(Task)
Of all the lines below, return only those starting with the line holding "-- ==== Sys2Proof/Machine/Cycle.lean" and going on through the line holding "def Fault.report : Fault → Option Report", exactly as written.

[Stored items]

****************************************

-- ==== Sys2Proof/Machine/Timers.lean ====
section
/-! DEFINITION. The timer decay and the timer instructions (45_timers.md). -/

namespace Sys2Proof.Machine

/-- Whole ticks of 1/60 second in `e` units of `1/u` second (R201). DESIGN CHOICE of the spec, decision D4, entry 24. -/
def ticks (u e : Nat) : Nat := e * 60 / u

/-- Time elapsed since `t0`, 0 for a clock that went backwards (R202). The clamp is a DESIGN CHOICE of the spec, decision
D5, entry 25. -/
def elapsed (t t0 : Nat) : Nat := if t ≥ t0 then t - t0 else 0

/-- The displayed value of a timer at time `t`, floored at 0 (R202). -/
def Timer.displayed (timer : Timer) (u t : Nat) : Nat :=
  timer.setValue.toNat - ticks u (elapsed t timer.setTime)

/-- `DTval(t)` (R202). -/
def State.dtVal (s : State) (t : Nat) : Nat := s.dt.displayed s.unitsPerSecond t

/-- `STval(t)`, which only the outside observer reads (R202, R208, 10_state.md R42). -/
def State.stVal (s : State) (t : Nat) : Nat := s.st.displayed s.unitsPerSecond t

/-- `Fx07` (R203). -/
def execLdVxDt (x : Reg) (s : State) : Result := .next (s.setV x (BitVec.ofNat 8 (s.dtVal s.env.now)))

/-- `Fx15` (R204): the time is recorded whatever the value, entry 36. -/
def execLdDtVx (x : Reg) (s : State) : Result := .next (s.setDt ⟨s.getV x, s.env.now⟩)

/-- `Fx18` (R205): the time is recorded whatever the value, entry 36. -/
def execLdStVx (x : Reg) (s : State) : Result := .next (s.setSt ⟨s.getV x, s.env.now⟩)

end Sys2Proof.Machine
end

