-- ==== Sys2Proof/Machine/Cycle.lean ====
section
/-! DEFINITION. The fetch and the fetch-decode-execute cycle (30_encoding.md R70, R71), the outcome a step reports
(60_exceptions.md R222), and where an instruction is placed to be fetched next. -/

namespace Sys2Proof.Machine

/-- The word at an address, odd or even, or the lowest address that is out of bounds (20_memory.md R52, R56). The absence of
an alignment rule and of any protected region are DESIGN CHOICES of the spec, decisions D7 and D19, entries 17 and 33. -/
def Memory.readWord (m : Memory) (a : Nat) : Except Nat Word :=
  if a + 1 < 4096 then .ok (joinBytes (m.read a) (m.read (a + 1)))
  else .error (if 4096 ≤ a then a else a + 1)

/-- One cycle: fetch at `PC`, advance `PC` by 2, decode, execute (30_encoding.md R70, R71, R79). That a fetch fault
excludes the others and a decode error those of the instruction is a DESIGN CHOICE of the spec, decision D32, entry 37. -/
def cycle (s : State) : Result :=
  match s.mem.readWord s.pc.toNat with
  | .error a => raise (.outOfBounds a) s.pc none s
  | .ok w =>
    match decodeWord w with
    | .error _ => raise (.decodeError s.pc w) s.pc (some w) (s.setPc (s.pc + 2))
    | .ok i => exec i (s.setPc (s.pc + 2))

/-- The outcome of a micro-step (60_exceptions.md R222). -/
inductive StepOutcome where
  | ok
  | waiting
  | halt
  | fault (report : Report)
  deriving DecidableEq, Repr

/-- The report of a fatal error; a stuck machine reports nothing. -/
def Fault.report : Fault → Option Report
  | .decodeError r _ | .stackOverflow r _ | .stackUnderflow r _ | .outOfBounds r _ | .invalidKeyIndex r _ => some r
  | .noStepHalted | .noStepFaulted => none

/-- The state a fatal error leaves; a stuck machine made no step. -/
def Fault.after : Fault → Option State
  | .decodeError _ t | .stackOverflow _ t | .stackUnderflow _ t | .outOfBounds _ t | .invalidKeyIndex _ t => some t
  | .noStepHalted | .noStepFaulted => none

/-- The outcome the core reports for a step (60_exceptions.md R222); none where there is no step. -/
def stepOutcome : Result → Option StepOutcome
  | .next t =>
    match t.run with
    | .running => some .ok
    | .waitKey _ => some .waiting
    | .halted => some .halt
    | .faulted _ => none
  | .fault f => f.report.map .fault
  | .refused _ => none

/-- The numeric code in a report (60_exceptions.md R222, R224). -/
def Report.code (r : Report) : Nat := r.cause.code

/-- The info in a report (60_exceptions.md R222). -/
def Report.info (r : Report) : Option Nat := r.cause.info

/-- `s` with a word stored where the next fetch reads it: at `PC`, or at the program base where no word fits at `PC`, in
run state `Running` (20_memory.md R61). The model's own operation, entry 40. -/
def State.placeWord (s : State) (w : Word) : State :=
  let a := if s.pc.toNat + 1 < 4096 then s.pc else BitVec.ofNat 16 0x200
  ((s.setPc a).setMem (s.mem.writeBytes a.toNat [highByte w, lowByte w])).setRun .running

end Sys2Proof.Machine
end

****************************************

(Task output)
-- ==== Sys2Proof/Machine/Cycle.lean ====
section
/-! DEFINITION. The fetch and the fetch-decode-execute cycle (30_encoding.md R70, R71), the outcome a step reports
(60_exceptions.md R222), and where an instruction is placed to be fetched next. -/

namespace Sys2Proof.Machine

/-- The word at an address, odd or even, or the lowest address that is out of bounds (20_memory.md R52, R56). The absence of
an alignment rule and of any protected region are DESIGN CHOICES of the spec, decisions D7 and D19, entries 17 and 33. -/
def Memory.readWord (m : Memory) (a : Nat) : Except Nat Word :=
  if a + 1 < 4096 then .ok (joinBytes (m.read a) (m.read (a + 1)))
  else .error (if 4096 ≤ a then a else a + 1)

/-- One cycle: fetch at `PC`, advance `PC` by 2, decode, execute (30_encoding.md R70, R71, R79). That a fetch fault
excludes the others and a decode error those of the instruction is a DESIGN CHOICE of the spec, decision D32, entry 37. -/
def cycle (s : State) : Result :=
  match s.mem.readWord s.pc.toNat with
  | .error a => raise (.outOfBounds a) s.pc none s
  | .ok w =>
    match decodeWord w with
    | .error _ => raise (.decodeError s.pc w) s.pc (some w) (s.setPc (s.pc + 2))
    | .ok i => exec i (s.setPc (s.pc + 2))

/-- The outcome of a micro-step (60_exceptions.md R222). -/
inductive StepOutcome where
  | ok
  | waiting
  | halt
  | fault (report : Report)
  deriving DecidableEq, Repr

/-- The report of a fatal error; a stuck machine reports nothing. -/
def Fault.report : Fault → Option Report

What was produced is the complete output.